4.4. Data Encryption
We can create specific encrypted partitions on the HPC filesystems if required, but entire filesystems are not Encrypted At Rest (EAR) or by default, since theft of a multi-rack, multi-chassis distributed parallel filesystem is a fairly rare event. Usually the encrypted partitions are created on private filesystems on the owners' servers where they are invisible to other-groups. We can provide ecryptfs partitions so that the owner can decrypt the data on login with a passphrase and not even the sysadmins can view the data. If data requires backup, it is backed up encrypted, so that clear-text data is never visible.

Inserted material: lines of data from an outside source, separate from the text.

@[simp] theorem forcedCancel_keeps (r : Request) (s : State) :
    (forcedCancel r s).settings = s.settings ∧ (forcedCancel r s).px = s.px ∧ (forcedCancel r s).lib = s.lib
      ∧ (forcedCancel r s).req.line = s.req.line ∧ (forcedCancel r s).req.nextAge = s.req.nextAge
      ∧ (forcedCancel r s).inflow = s.inflow ∧ (forcedCancel r s).pool = s.pool
      ∧ (forcedCancel r s).adm.passRunning = s.adm.passRunning ∧ (forcedCancel r s).adm.passCut = s.adm.passCut
      ∧ (forcedCancel r s).adm.holdReported = s.adm.holdReported ∧ (forcedCancel r s).adm.walk = s.adm.walk
      ∧ (forcedCancel r s).scan = s.scan ∧ (forcedCancel r s).copier = s.copier
      ∧ (forcedCancel r s).rails = s.rails ∧ (forcedCancel r s).temp = s.temp
      ∧ (forcedCancel r s).notices = s.notices
      ∧ (forcedCancel r s).counters.framesScanned = s.counters.framesScanned
      ∧ (forcedCancel r s).counters.lanesArmed = s.counters.lanesArmed
      ∧ (forcedCancel r s).counters.upgrades = s.counters.upgrades
      ∧ (forcedCancel r s).counters.ghostRefusals = s.counters.ghostRefusals
      ∧ (forcedCancel r s).counters.starvations = s.counters.starvations
      ∧ (forcedCancel r s).counters.frameErrors = s.counters.frameErrors
      ∧ (forcedCancel r s).counters.inflowRefusals = s.counters.inflowRefusals ∧ (forcedCancel r s).link = s.link
      ∧ (forcedCancel r s).mem.calibrating = s.mem.calibrating ∧ (forcedCancel r s).mem.granted = s.mem.granted
      ∧ (forcedCancel r s).mem.debt = s.mem.debt ∧ (forcedCancel r s).mem.lastLane = s.mem.lastLane
      ∧ (forcedCancel r s).mem.epoch = s.mem.epoch ∧ (forcedCancel r s).pending = s.pending := by
  unfold forcedCancel
  (try dsimp only)
  and_intros <;> (repeat' split) <;> first | (simp; done) | rfl

@[simp] theorem takePendingWithdrawal_keeps (age : Nat) (s : State) :
    (takePendingWithdrawal age s).settings = s.settings ∧ (takePendingWithdrawal age s).px = s.px
      ∧ (takePendingWithdrawal age s).lib = s.lib ∧ (takePendingWithdrawal age s).req.line = s.req.line
      ∧ (takePendingWithdrawal age s).req.nextAge = s.req.nextAge ∧ (takePendingWithdrawal age s).inflow = s.inflow
      ∧ (takePendingWithdrawal age s).pool = s.pool
      ∧ (takePendingWithdrawal age s).adm.passRunning = s.adm.passRunning
      ∧ (takePendingWithdrawal age s).adm.passCut = s.adm.passCut
      ∧ (takePendingWithdrawal age s).adm.holdReported = s.adm.holdReported
      ∧ (takePendingWithdrawal age s).adm.walk = s.adm.walk ∧ (takePendingWithdrawal age s).scan = s.scan
      ∧ (takePendingWithdrawal age s).copier = s.copier ∧ (takePendingWithdrawal age s).rails = s.rails
      ∧ (takePendingWithdrawal age s).temp = s.temp ∧ (takePendingWithdrawal age s).notices = s.notices
      ∧ (takePendingWithdrawal age s).counters = s.counters ∧ (takePendingWithdrawal age s).link = s.link
      ∧ (takePendingWithdrawal age s).mem.calibrating = s.mem.calibrating
      ∧ (takePendingWithdrawal age s).mem.granted = s.mem.granted
      ∧ (takePendingWithdrawal age s).mem.debt = s.mem.debt
      ∧ (takePendingWithdrawal age s).mem.lastLane = s.mem.lastLane
      ∧ (takePendingWithdrawal age s).mem.epoch = s.mem.epoch ∧ (takePendingWithdrawal age s).pending = s.pending := by
  unfold takePendingWithdrawal
  (try dsimp only)
  and_intros <;> (repeat' split) <;> first | (simp; done) | rfl

@[simp] theorem takePendingCancel_keeps (age : Nat) (s : State) :
    (takePendingCancel age s).settings = s.settings ∧ (takePendingCancel age s).px = s.px
      ∧ (takePendingCancel age s).lib = s.lib ∧ (takePendingCancel age s).req.line = s.req.line
      ∧ (takePendingCancel age s).req.nextAge = s.req.nextAge ∧ (takePendingCancel age s).inflow = s.inflow
      ∧ (takePendingCancel age s).pool = s.pool ∧ (takePendingCancel age s).adm.passRunning = s.adm.passRunning
      ∧ (takePendingCancel age s).adm.passCut = s.adm.passCut
      ∧ (takePendingCancel age s).adm.holdReported = s.adm.holdReported
      ∧ (takePendingCancel age s).adm.walk = s.adm.walk ∧ (takePendingCancel age s).scan = s.scan
      ∧ (takePendingCancel age s).copier = s.copier ∧ (takePendingCancel age s).rails = s.rails
      ∧ (takePendingCancel age s).temp = s.temp ∧ (takePendingCancel age s).notices = s.notices
      ∧ (takePendingCancel age s).counters.framesScanned = s.counters.framesScanned
      ∧ (takePendingCancel age s).counters.lanesArmed = s.counters.lanesArmed
      ∧ (takePendingCancel age s).counters.upgrades = s.counters.upgrades
      ∧ (takePendingCancel age s).counters.ghostRefusals = s.counters.ghostRefusals
      ∧ (takePendingCancel age s).counters.starvations = s.counters.starvations
      ∧ (takePendingCancel age s).counters.frameErrors = s.counters.frameErrors
      ∧ (takePendingCancel age s).counters.inflowRefusals = s.counters.inflowRefusals
      ∧ (takePendingCancel age s).link = s.link ∧ (takePendingCancel age s).mem.calibrating = s.mem.calibrating
      ∧ (takePendingCancel age s).mem.granted = s.mem.granted ∧ (takePendingCancel age s).mem.debt = s.mem.debt
      ∧ (takePendingCancel age s).mem.lastLane = s.mem.lastLane ∧ (takePendingCancel age s).mem.epoch = s.mem.epoch
      ∧ (takePendingCancel age s).pending = s.pending := by
  unfold takePendingCancel
  (try dsimp only)
  and_intros <;> (repeat' split) <;> first | (simp; done) | rfl

@[simp] theorem afterWalk_keeps (age : Nat) (s : State) :
    (afterWalk age s).settings = s.settings ∧ (afterWalk age s).px = s.px ∧ (afterWalk age s).lib = s.lib
      ∧ (afterWalk age s).req.line = s.req.line ∧ (afterWalk age s).req.nextAge = s.req.nextAge
      ∧ (afterWalk age s).inflow = s.inflow ∧ (afterWalk age s).pool = s.pool
      ∧ (afterWalk age s).adm.passRunning = s.adm.passRunning ∧ (afterWalk age s).adm.passCut = s.adm.passCut
      ∧ (afterWalk age s).adm.holdReported = s.adm.holdReported ∧ (afterWalk age s).adm.walk = s.adm.walk
      ∧ (afterWalk age s).scan = s.scan ∧ (afterWalk age s).copier = s.copier ∧ (afterWalk age s).rails = s.rails
      ∧ (afterWalk age s).temp = s.temp ∧ (afterWalk age s).notices = s.notices
      ∧ (afterWalk age s).counters.framesScanned = s.counters.framesScanned
      ∧ (afterWalk age s).counters.lanesArmed = s.counters.lanesArmed
      ∧ (afterWalk age s).counters.upgrades = s.counters.upgrades
      ∧ (afterWalk age s).counters.ghostRefusals = s.counters.ghostRefusals
      ∧ (afterWalk age s).counters.starvations = s.counters.starvations
      ∧ (afterWalk age s).counters.frameErrors = s.counters.frameErrors
      ∧ (afterWalk age s).counters.inflowRefusals = s.counters.inflowRefusals ∧ (afterWalk age s).link = s.link
      ∧ (afterWalk age s).mem.calibrating = s.mem.calibrating ∧ (afterWalk age s).mem.granted = s.mem.granted
      ∧ (afterWalk age s).mem.debt = s.mem.debt ∧ (afterWalk age s).mem.lastLane = s.mem.lastLane
      ∧ (afterWalk age s).mem.epoch = s.mem.epoch ∧ (afterWalk age s).pending = s.pending := by
  unfold afterWalk
  (try dsimp only)
  and_intros <;> (repeat' split) <;> first | (simp; done) | rfl

@[simp] theorem reportHold_keeps (s : State) :
    (reportHold s).settings = s.settings ∧ (reportHold s).px = s.px ∧ (reportHold s).lib = s.lib
      ∧ (reportHold s).req = s.req ∧ (reportHold s).inflow = s.inflow ∧ (reportHold s).pool = s.pool
      ∧ (reportHold s).adm.passRunning = s.adm.passRunning ∧ (reportHold s).adm.passWanted = s.adm.passWanted
      ∧ (reportHold s).adm.passCut = s.adm.passCut ∧ (reportHold s).adm.walk = s.adm.walk
      ∧ (reportHold s).lanes = s.lanes ∧ (reportHold s).scan = s.scan ∧ (reportHold s).copier = s.copier
      ∧ (reportHold s).rails = s.rails ∧ (reportHold s).temp = s.temp
      ∧ (reportHold s).notices.masks = s.notices.masks ∧ (reportHold s).notices.priorities = s.notices.priorities
      ∧ (reportHold s).notices.attn = s.notices.attn ∧ (reportHold s).notices.log = s.notices.log
      ∧ (reportHold s).counters = s.counters ∧ (reportHold s).link = s.link ∧ (reportHold s).mem = s.mem
      ∧ (reportHold s).pending = s.pending := by
  unfold reportHold
  (try dsimp only)
  and_intros <;> (repeat' split) <;> first | (simp; done) | rfl

@[simp] theorem createRequest_keeps (mk : Nat → Request) (s : State) :
    (createRequest mk s).settings = s.settings ∧ (createRequest mk s).px = s.px ∧ (createRequest mk s).lib = s.lib
      ∧ (createRequest mk s).req.line = s.req.line ∧ (createRequest mk s).inflow = s.inflow
      ∧ (createRequest mk s).pool = s.pool ∧ (createRequest mk s).adm.passRunning = s.adm.passRunning
      ∧ (createRequest mk s).adm.passCut = s.adm.passCut ∧ (createRequest mk s).adm.walk = s.adm.walk
      ∧ (createRequest mk s).lanes = s.lanes ∧ (createRequest mk s).scan = s.scan
      ∧ (createRequest mk s).copier = s.copier ∧ (createRequest mk s).rails = s.rails
      ∧ (createRequest mk s).temp = s.temp ∧ (createRequest mk s).notices.masks = s.notices.masks
      ∧ (createRequest mk s).notices.priorities = s.notices.priorities
      ∧ (createRequest mk s).notices.attn = s.notices.attn ∧ (createRequest mk s).notices.log = s.notices.log
      ∧ (createRequest mk s).counters = s.counters ∧ (createRequest mk s).link = s.link
      ∧ (createRequest mk s).mem = s.mem ∧ (createRequest mk s).pending = s.pending := by
  unfold createRequest
  (try dsimp only)
  and_intros <;> (repeat' split) <;> first | (simp; done) | rfl

@[simp] theorem createJob_keeps (mk : Nat → Job) (s : State) :
    (createJob mk s).settings = s.settings ∧ (createJob mk s).px = s.px ∧ (createJob mk s).lib = s.lib
      ∧ (createJob mk s).req.table = s.req.table ∧ (createJob mk s).req.queue = s.req.queue
      ∧ (createJob mk s).req.line = s.req.line ∧ (createJob mk s).inflow = s.inflow
      ∧ (createJob mk s).pool = s.pool ∧ (createJob mk s).adm = s.adm ∧ (createJob mk s).lanes = s.lanes
      ∧ (createJob mk s).scan = s.scan ∧ (createJob mk s).copier.overlays = s.copier.overlays
      ∧ (createJob mk s).rails = s.rails ∧ (createJob mk s).temp = s.temp ∧ (createJob mk s).notices = s.notices
      ∧ (createJob mk s).counters = s.counters ∧ (createJob mk s).link = s.link ∧ (createJob mk s).mem = s.mem
      ∧ (createJob mk s).pending = s.pending := by
  unfold createJob
  (try dsimp only)
  and_intros <;> (repeat' split) <;> first | (simp; done) | rfl

@[simp] theorem arbitrate_keeps (s : State) :
    (arbitrate s).settings = s.settings ∧ (arbitrate s).px = s.px ∧ (arbitrate s).lib = s.lib
      ∧ (arbitrate s).req = s.req ∧ (arbitrate s).inflow = s.inflow ∧ (arbitrate s).pool = s.pool
      ∧ (arbitrate s).adm = s.adm ∧ (arbitrate s).lanes = s.lanes ∧ (arbitrate s).scan = s.scan
      ∧ (arbitrate s).copier = s.copier ∧ (arbitrate s).rails = s.rails ∧ (arbitrate s).temp = s.temp
      ∧ (arbitrate s).notices = s.notices ∧ (arbitrate s).counters = s.counters ∧ (arbitrate s).link = s.link
      ∧ (arbitrate s).mem.calibrating = s.mem.calibrating ∧ (arbitrate s).mem.epoch = s.mem.epoch
      ∧ (arbitrate s).pending = s.pending := by
  unfold arbitrate decideGrant
  and_intros <;> (repeat' split) <;> rfl

@[simp] theorem becomeReady_keeps (ready : List Requester) (s : State) :
    (becomeReady ready s).settings = s.settings ∧ (becomeReady ready s).px = s.px
      ∧ (becomeReady ready s).lib = s.lib ∧ (becomeReady ready s).req = s.req
      ∧ (becomeReady ready s).inflow = s.inflow ∧ (becomeReady ready s).pool = s.pool
      ∧ (becomeReady ready s).adm = s.adm ∧ (becomeReady ready s).lanes = s.lanes
      ∧ (becomeReady ready s).scan = s.scan ∧ (becomeReady ready s).copier = s.copier
      ∧ (becomeReady ready s).rails = s.rails ∧ (becomeReady ready s).temp = s.temp
      ∧ (becomeReady ready s).notices = s.notices ∧ (becomeReady ready s).counters = s.counters
      ∧ (becomeReady ready s).link = s.link ∧ (becomeReady ready s).mem.calibrating = s.mem.calibrating
      ∧ (becomeReady ready s).mem.epoch = s.mem.epoch ∧ (becomeReady ready s).pending = s.pending := by
  unfold becomeReady
  induction ready generalizing s with
  | nil => simp
  | cons a l ih =>
    rw [List.foldl_cons]
    split
    · simpa only [arbitrate_keeps, beginWait_keeps] using ih (arbitrate (beginWait a s))
    · exact ih s

/-- The grants a client waits for write grant, waiting clients, debt and turn alone. -/
@[simp] theorem decideGrant_keeps (m : FrameMemory) :
    (decideGrant m).calibrating = m.calibrating ∧ (decideGrant m).refreshTimer = m.refreshTimer
      ∧ (decideGrant m).epoch = m.epoch := by
  unfold decideGrant
  and_intros <;> (repeat' split) <;> rfl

4.5. Separation by Virtualization
-
Virtual Machines While HPC uses VMs for cluster services such as web and database servers, we do not support user-available VMs like those available on some XSEDE machines like SDSC’s Comet or PSC’s Bridges.
-
Containers We do support containers via Singularity and so can provide more isolated execution than normal, if required.
-
VLANs / Networking We are investigating the use of VLANs to provide additional isolation of applications since the Meltdown & Spectre bugs in all modern CPUs can be exploited to access previously protected memory contents of both VMs and Containers. Such an approach would use small blade servers to run secured applications with sensitive data. (This is only at the proposal stage; not working at present).
4.6. Web services
HPC does not provide sophisticated web services such as Galaxy, PacBio’s SmrtAnalysis web interface, or Partek’s FLOW system. We do provide a single containerized instance of the The Virtual Brain to a research group with a reverse-proxied connection.
HPC currently hosts a single web server that provides access to static documentation and to files that users want to share with collaborators . The latter service is provided to all users, as part of a web-available but non-browseable part of the filesystem. Ie, the user has to send the collaborator an explicit link to the file being shared; users cannot look around the filesystem, although they can download the files without a password.
This system is in the process of being moved from an HPC-associated server to one on another network to isolate the HPC system. It will provide the same services, but not directly from an HPC-associated IP address. The required hardware has been ordered and we anticipate separation of the service will be complete in September, 2018.
4.7. Intrusion Detection
We are testing a number of systems that monitor changes to specific files by comparing checksums to a database of previously verified files (the archetype of such systems is tripwire, which has become a commercial product and therefore quite expensive. This is in progress.
5. Timeline
The timeline is still under discussion with the RCIC team.